<<<<

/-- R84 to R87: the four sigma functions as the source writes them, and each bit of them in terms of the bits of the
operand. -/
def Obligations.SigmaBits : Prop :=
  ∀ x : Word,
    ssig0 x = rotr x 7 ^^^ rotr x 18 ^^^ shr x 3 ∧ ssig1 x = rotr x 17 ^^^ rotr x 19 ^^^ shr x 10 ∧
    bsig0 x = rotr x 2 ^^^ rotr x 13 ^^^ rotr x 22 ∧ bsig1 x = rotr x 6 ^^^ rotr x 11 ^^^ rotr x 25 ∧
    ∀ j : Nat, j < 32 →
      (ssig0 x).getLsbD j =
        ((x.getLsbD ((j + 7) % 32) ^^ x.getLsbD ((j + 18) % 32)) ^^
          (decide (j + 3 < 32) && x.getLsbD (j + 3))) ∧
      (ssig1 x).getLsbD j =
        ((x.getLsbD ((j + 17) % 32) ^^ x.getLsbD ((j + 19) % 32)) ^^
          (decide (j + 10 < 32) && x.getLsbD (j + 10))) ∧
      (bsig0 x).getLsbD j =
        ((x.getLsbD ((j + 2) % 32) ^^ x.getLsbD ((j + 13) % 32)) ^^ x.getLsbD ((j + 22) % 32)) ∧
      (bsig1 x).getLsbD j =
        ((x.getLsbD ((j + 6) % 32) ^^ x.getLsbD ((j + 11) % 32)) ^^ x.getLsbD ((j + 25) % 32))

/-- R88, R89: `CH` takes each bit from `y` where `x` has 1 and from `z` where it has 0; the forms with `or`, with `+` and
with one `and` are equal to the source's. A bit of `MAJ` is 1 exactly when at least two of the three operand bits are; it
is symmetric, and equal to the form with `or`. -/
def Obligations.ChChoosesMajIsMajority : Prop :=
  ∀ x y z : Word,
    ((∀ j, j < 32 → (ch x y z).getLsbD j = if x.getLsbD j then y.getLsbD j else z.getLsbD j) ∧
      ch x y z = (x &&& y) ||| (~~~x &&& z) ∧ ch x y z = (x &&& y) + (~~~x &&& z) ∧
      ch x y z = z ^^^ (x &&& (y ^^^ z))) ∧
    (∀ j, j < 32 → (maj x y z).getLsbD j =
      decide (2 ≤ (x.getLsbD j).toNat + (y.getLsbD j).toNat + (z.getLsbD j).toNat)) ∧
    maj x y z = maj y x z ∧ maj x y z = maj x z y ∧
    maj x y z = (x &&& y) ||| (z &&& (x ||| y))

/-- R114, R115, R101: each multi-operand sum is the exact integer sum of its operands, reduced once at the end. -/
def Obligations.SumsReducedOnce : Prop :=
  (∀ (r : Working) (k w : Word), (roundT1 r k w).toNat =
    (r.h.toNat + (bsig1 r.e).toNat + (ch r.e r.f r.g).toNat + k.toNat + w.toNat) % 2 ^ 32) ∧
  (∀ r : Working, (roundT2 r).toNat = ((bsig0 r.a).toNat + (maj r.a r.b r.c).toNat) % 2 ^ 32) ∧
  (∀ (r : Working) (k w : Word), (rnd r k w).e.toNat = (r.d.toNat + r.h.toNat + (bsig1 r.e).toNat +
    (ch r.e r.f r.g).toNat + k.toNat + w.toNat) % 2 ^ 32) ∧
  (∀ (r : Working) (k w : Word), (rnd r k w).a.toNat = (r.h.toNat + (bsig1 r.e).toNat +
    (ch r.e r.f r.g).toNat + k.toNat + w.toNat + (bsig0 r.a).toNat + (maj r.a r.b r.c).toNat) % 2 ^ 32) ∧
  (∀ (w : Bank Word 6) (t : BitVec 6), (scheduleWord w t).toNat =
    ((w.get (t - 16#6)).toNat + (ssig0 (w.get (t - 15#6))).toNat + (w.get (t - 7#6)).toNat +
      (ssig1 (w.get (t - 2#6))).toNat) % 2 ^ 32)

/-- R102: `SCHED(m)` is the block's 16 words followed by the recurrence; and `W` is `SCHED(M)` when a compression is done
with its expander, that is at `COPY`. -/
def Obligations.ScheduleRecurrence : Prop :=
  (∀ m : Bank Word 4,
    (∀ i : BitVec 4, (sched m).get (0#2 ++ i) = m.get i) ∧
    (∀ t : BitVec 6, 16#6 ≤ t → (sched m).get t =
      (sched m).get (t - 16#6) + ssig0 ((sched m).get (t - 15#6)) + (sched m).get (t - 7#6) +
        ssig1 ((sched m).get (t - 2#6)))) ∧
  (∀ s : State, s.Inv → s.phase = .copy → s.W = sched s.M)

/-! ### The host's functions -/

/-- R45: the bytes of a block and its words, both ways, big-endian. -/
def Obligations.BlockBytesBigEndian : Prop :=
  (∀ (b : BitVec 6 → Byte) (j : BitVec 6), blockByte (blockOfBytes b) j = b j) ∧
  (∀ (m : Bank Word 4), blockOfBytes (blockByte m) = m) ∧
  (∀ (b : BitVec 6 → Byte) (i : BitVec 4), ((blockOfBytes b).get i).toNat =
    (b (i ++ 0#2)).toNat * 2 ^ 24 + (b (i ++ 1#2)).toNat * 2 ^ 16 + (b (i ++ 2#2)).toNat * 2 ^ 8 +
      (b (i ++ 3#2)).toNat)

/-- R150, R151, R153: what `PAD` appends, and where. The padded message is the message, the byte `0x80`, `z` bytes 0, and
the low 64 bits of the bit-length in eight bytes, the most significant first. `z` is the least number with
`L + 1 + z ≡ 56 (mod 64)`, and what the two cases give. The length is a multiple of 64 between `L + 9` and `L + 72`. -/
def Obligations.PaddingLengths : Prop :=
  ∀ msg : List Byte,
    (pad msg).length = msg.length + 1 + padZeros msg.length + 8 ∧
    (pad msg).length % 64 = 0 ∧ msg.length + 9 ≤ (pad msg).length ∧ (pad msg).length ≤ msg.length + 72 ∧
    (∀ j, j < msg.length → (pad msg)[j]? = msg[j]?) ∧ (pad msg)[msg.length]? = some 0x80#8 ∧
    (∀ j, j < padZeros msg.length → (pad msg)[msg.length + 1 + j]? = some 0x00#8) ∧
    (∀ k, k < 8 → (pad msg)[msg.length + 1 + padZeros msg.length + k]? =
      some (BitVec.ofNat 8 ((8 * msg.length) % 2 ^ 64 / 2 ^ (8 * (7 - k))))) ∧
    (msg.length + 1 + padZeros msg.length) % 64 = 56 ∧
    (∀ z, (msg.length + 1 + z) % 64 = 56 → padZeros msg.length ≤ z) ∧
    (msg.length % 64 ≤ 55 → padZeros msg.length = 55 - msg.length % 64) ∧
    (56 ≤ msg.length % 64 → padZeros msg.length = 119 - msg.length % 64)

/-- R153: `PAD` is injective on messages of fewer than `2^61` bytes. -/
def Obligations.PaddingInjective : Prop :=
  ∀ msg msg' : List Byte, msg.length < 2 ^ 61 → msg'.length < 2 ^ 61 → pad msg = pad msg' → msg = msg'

>>>>

- **Task prompt**: From the listing above, find the number of lines with the word "Bank" in them. Answer with the number only.

- **Reply to the exercise**: 3